Your goal: Give back the data below exactly, with every line kept the same.

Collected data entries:
::::::::::
/-! ## The obligations -/

/-- Settles O23: the ownership gate and INIT's, met in Ready; and which families answer those refusals at all. -/
theorem transportOwnership : Obligations.TransportOwnership := by
  intro i s
  refine ⟨fun hr hi => ?owned, fun hr hi => ?existing, fun hp => ?free, fun hi => ?stateless⟩
  case owned => exact exec_of_not_owned hi (by rw [hr]; rfl)
  case existing => exact exec_init_of_not_owned hi (by rw [hr]; rfl)
  case free =>
    have ho : hostOwns s.c.phase = true := by rcases hp with hp | hp | hp <;> rw [hp] <;> rfl
    have notOwned : ¬ hostOwns s.c.phase = false := by simp [ho]
    exact ⟨fun h => notOwned (hostOwns_of_refused_transportOwned h),
      fun h => notOwned (hostOwns_of_refused_controllerExists h)⟩
  case stateless =>
    refine ⟨fun h => ?_, fun h => ?_, fun h => ?_⟩ <;> simpa using refusal_of_codec_or_profile hi h

/-- Settles O24: in each mode the adapter passes the frame of that mode, which the chip takes as the register's write. -/
theorem xportWriteCompletes : Obligations.XportWriteCompletes := by
  intro s r data hcfg ho hv
  refine ⟨fun hm hn => ?_, fun hm hs => ?_⟩
  · exact write_transaction (by rw [exec_xportWrite ho, writeGate_narrow hm hv hn]; rfl)
      (wireWrites_narrow hcfg hv hn) hv
  · exact write_transaction (by rw [exec_xportWrite ho, writeGate_wide ⟨hm, hs⟩ hv]; rfl) (wireWrites_wide hcfg hv) hv

/-- Settles O26: the adapter passes the register's read header; an answer has the register's width, so an observer reads the
frame. -/
theorem xportReadCompletes : Obligations.XportReadCompletes := by
  intro s r n d ho hm hs hn
  have gate : readGate s (writeByte (regAddr s.cfg r)) n.toNat = .pass (readByte (regAddr s.cfg r)) := by
    rw [hn]
    simp [readGate, hm, wideReadGate_reg hs r]
  obtain ⟨answered, failed⟩ := read_transaction (i := .xportRead (writeByte (regAddr s.cfg r)) n) (r := r)
    (by rw [exec_xportRead ho, gate, hn])
  exact ⟨fun ha => ⟨answered d ha, fun hcfg => by rw [hm]; exact observeFrame_read hcfg (ha.length hcfg)⟩, failed⟩

/-- Settles O27: the register test is the last of each path's checks. -/
theorem illFormedTransactionsRefused : Obligations.IllFormedTransactionsRefused := by
  intro s addr n data ho h7
  refine ⟨fun hw hm => ?_, fun hw hm hs => ?_⟩
  · rw [exec_xportWrite ho, writeGate_ill_formed h7 (wellFormedTxn_eq_false hw) hm]
    rfl
  · rw [exec_xportRead ho, readGate_ill_formed h7 (wellFormedTxn_eq_false hw) hm hs]
    rfl

/-- Settles O28: the two checks of STREAM_WRITE, and then its one event. -/
theorem streamWriteOutcomes : Obligations.StreamWriteOutcomes := by
  intro s bytes ho
  refine ⟨fun hno => ?outside, fun hm hs => ?inside, decode_commandPacket _ _ .streamWrite _⟩
  case outside => rw [exec_streamWrite ho, streamGate_of_no_stream hno, gated_raise]
  case inside =>
    have run := (exec_streamWrite ho bytes).trans (by rw [streamGate_of_stream hm hs])
    refine ⟨fun hl => by rw [run, if_pos hl]; rfl, fun hl hd recs hrecs => ?records, fun hl => ?events⟩
    all_goals
      rw [if_neg (not_not_intro hl)] at run
      have run : exec (.streamWrite bytes) s = complete (sendWrite (.stream, bytes)) s := run
    case records =>
      have received : s.env.chip.receive s.cfg s.trace .stream bytes =
          recs.foldl (fun c w => c.write w.1 w.2) s.env.chip := by
        simp [Chip.receive, wireWrites, hrecs]
      rw [run, sendWrite_ok hd, received]
      rfl
    case events =>
      by_cases hd : s.drawAt 0 s.trace = .fail
      · exact ⟨_, run.trans (sendWrite_fail hd), rfl, .inr ⟨hd, rfl, rfl⟩⟩
      · exact ⟨_, run.trans (sendWrite_ok hd), rfl, .inl ⟨hd, rfl, rfl⟩⟩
::::::::::
Written answer:
/-! ## The obligations -/

/-- Settles O23: the ownership gate and INIT's, met in Ready; and which families answer those refusals at all. -/
theorem transportOwnership : Obligations.TransportOwnership := by
  intro i s
  refine ⟨fun hr hi => ?owned, fun hr hi => ?existing, fun hp => ?free, fun hi => ?stateless⟩
  case owned => exact exec_of_not_owned hi (by rw [hr]; rfl)
  case existing => exact exec_init_of_not_owned hi (by rw [hr]; rfl)
  case free =>
    have ho : hostOwns s.c.phase = true := by rcases hp with hp | hp | hp <;> rw [hp] <;> rfl
    have notOwned : ¬ hostOwns s.c.phase = false := by simp [ho]
    exact ⟨fun h => notOwned (hostOwns_of_refused_transportOwned h),
      fun h => notOwned (hostOwns_of_refused_controllerExists h)⟩
  case stateless =>
    refine ⟨fun h => ?_, fun h => ?_, fun h => ?_⟩ <;> simpa using refusal_of_codec_or_profile hi h

/-- Settles O24: in each mode the adapter passes the frame of that mode, which the chip takes as the register's write. -/
theorem xportWriteCompletes : Obligations.XportWriteCompletes := by
  intro s r data hcfg ho hv
  refine ⟨fun hm hn => ?_, fun hm hs => ?_⟩
  · exact write_transaction (by rw [exec_xportWrite ho, writeGate_narrow hm hv hn]; rfl)
      (wireWrites_narrow hcfg hv hn) hv
  · exact write_transaction (by rw [exec_xportWrite ho, writeGate_wide ⟨hm, hs⟩ hv]; rfl) (wireWrites_wide hcfg hv) hv

/-- Settles O26: the adapter passes the register's read header; an answer has the register's width, so an observer reads the
frame. -/
theorem xportReadCompletes : Obligations.XportReadCompletes := by
  intro s r n d ho hm hs hn
  have gate : readGate s (writeByte (regAddr s.cfg r)) n.toNat = .pass (readByte (regAddr s.cfg r)) := by
    rw [hn]
    simp [readGate, hm, wideReadGate_reg hs r]
  obtain ⟨answered, failed⟩ := read_transaction (i := .xportRead (writeByte (regAddr s.cfg r)) n) (r := r)
    (by rw [exec_xportRead ho, gate, hn])
  exact ⟨fun ha => ⟨answered d ha, fun hcfg => by rw [hm]; exact observeFrame_read hcfg (ha.length hcfg)⟩, failed⟩

/-- Settles O27: the register test is the last of each path's checks. -/
theorem illFormedTransactionsRefused : Obligations.IllFormedTransactionsRefused := by
  intro s addr n data ho h7
  refine ⟨fun hw hm => ?_, fun hw hm hs => ?_⟩
  · rw [exec_xportWrite ho, writeGate_ill_formed h7 (wellFormedTxn_eq_false hw) hm]
    rfl
  · rw [exec_xportRead ho, readGate_ill_formed h7 (wellFormedTxn_eq_false hw) hm hs]
    rfl

/-- Settles O28: the two checks of STREAM_WRITE, and then its one event. -/
theorem streamWriteOutcomes : Obligations.StreamWriteOutcomes := by
  intro s bytes ho
  refine ⟨fun hno => ?outside, fun hm hs => ?inside, decode_commandPacket _ _ .streamWrite _⟩
  case outside => rw [exec_streamWrite ho, streamGate_of_no_stream hno, gated_raise]
  case inside =>
    have run := (exec_streamWrite ho bytes).trans (by rw [streamGate_of_stream hm hs])
    refine ⟨fun hl => by rw [run, if_pos hl]; rfl, fun hl hd recs hrecs => ?records, fun hl => ?events⟩
    all_goals
      rw [if_neg (not_not_intro hl)] at run
      have run : exec (.streamWrite bytes) s = complete (sendWrite (.stream, bytes)) s := run
    case records =>
      have received : s.env.chip.receive s.cfg s.trace .stream bytes =
          recs.foldl (fun c w => c.write w.1 w.2) s.env.chip := by
        simp [Chip.receive, wireWrites, hrecs]
      rw [run, sendWrite_ok hd, received]
      rfl
    case events =>
      by_cases hd : s.drawAt 0 s.trace = .fail
      · exact ⟨_, run.trans (sendWrite_fail hd), rfl, .inr ⟨hd, rfl, rfl⟩⟩
      · exact ⟨_, run.trans (sendWrite_ok hd), rfl, .inl ⟨hd, rfl, rfl⟩⟩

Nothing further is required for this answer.